我愣住了,什麽情況?
我本以為來者如此煞費苦心,先引開苗家人的注意力,後孤立我們,多半是太平道的強者,想趕在蘆笙會之前,給我們來個擒賊先擒王,沒成想,來的居然是謝誌堅他爹?
既然是他,完全可以堂而皇之的進寨,為什麽要引開苗家人,趁虛潛入?
又為何使出大手段,要把我們這間屋子孤立起來?
來者麵沉似水,任由謝誌堅跪著,緩步走了進來。
我這才反應過來,站起來躬身拱手:“晚輩楊林,見過謝伯伯。

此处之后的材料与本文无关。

/-! ### State.setChannel -/

@[simp] theorem State.setChannel_pending (st : Station) (ch : Channel) (s : State) : (State.setChannel st ch s).pending = s.pending := rfl
@[simp] theorem State.setChannel_service (st : Station) (ch : Channel) (s : State) : (State.setChannel st ch s).service = s.service := rfl
@[simp] theorem State.setChannel_resetPin (st : Station) (ch : Channel) (s : State) : (State.setChannel st ch s).resetPin = s.resetPin := rfl
@[simp] theorem State.setChannel_mem (st : Station) (ch : Channel) (s : State) : (State.setChannel st ch s).mem = s.mem := rfl
@[simp] theorem State.setChannel_part (st : Station) (ch : Channel) (s : State) : (State.setChannel st ch s).part = s.part := rfl
@[simp] theorem State.setChannel_startFault (st : Station) (ch : Channel) (s : State) : (State.setChannel st ch s).startFault = s.startFault := rfl
@[simp] theorem State.setChannel_controlError (st : Station) (ch : Channel) (s : State) : (State.setChannel st ch s).controlError = s.controlError := rfl
@[simp] theorem State.setChannel_notice (st : Station) (ch : Channel) (s : State) : (State.setChannel st ch s).notice = s.notice := rfl
@[simp] theorem State.setChannel_route (st : Station) (ch : Channel) (s : State) : (State.setChannel st ch s).route = s.route := rfl
@[simp] theorem State.setChannel_window (st : Station) (ch : Channel) (s : State) : (State.setChannel st ch s).window = s.window := rfl
@[simp] theorem State.setChannel_lu (st : Station) (ch : Channel) (s : State) : (State.setChannel st ch s).lu = s.lu := rfl
@[simp] theorem State.setChannel_jw (st : Station) (ch : Channel) (s : State) : (State.setChannel st ch s).jw = s.jw := rfl
@[simp] theorem State.setChannel_lk (st : Station) (ch : Channel) (s : State) : (State.setChannel st ch s).lk = s.lk := rfl
@[simp] theorem State.setChannel_sd (st : Station) (ch : Channel) (s : State) : (State.setChannel st ch s).sd = s.sd := rfl
@[simp] theorem State.setChannel_pu (st : Station) (ch : Channel) (s : State) : (State.setChannel st ch s).pu = s.pu := rfl
@[simp] theorem State.setChannel_lc (st : Station) (ch : Channel) (s : State) : (State.setChannel st ch s).lc = s.lc := rfl
@[simp] theorem State.setChannel_pq (st : Station) (ch : Channel) (s : State) : (State.setChannel st ch s).pq = s.pq := rfl
@[simp] theorem State.setChannel_tu (st : Station) (ch : Channel) (s : State) : (State.setChannel st ch s).tu = s.tu := rfl
@[simp] theorem State.setChannel_ot (st : Station) (ch : Channel) (s : State) : (State.setChannel st ch s).ot = s.ot := rfl
@[simp] theorem State.setChannel_dt (st : Station) (ch : Channel) (s : State) : (State.setChannel st ch s).dt = s.dt := rfl
@[simp] theorem State.setChannel_settingsBase (st : Station) (ch : Channel) (s : State) : (State.setChannel st ch s).settingsBase = s.settingsBase := rfl
@[simp] theorem State.setChannel_directory (st : Station) (ch : Channel) (s : State) : (State.setChannel st ch s).directory = s.directory := rfl
@[simp] theorem State.setChannel_told (st : Station) (ch : Channel) (s : State) : (State.setChannel st ch s).told = s.told := rfl
@[simp] theorem State.setChannel_freeIndex (st : Station) (ch : Channel) (s : State) : (State.setChannel st ch s).freeIndex = s.freeIndex := rfl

”
“沒你事,坐吧。”
他淡然走上前,在桌邊坐了下來。
我又哪好意思坐,隻得站一邊伺候著,同時心裏有點發虛。
畢竟是我把人家兒子勾搭到這苗疆來冒險,現在被家長抓了個了現形,能不心虛麽。
而謝誌堅顯然比我還虛,都不敢起來,跪著轉了個圈,麵向他爹:“爹,您聽我說……”
謝父冷哼一聲:“你想說什麽?”
謝誌堅頓時就結巴了:“爹……兒子想……”
謝父一聲怒哼,整個屋子都隨之震顫:“你還知道我是你爹?”
不要說謝誌堅,連我都被他這一聲質問,驚得一哆嗦。
我剛想開口給謝誌堅求情,卻見謝父一抬手,頓時把我的話全都給堵了回去。
隻見他冷冷的注視著謝誌堅:“既然你還認我,那我就問你幾個問題,你要如實回答。”
“您問。”
“你在黑龍江惹下那麽大的禍事,害東方紅慘死時,想過我這個爹嗎?”
“你攛掇你師叔與黑龍教作對時,想過我這個爹嗎?”
他一連兩個質問,已然把我和謝誌堅問得不寒而栗,不敢抬頭直視他。
他卻調轉視線看了我一眼,若有所指的再次質問:“你和楊會首去天津、回北京時想過我這個爹嗎?現在居然還跑到苗疆來惹禍,中原都已經容不下你了,是不是?”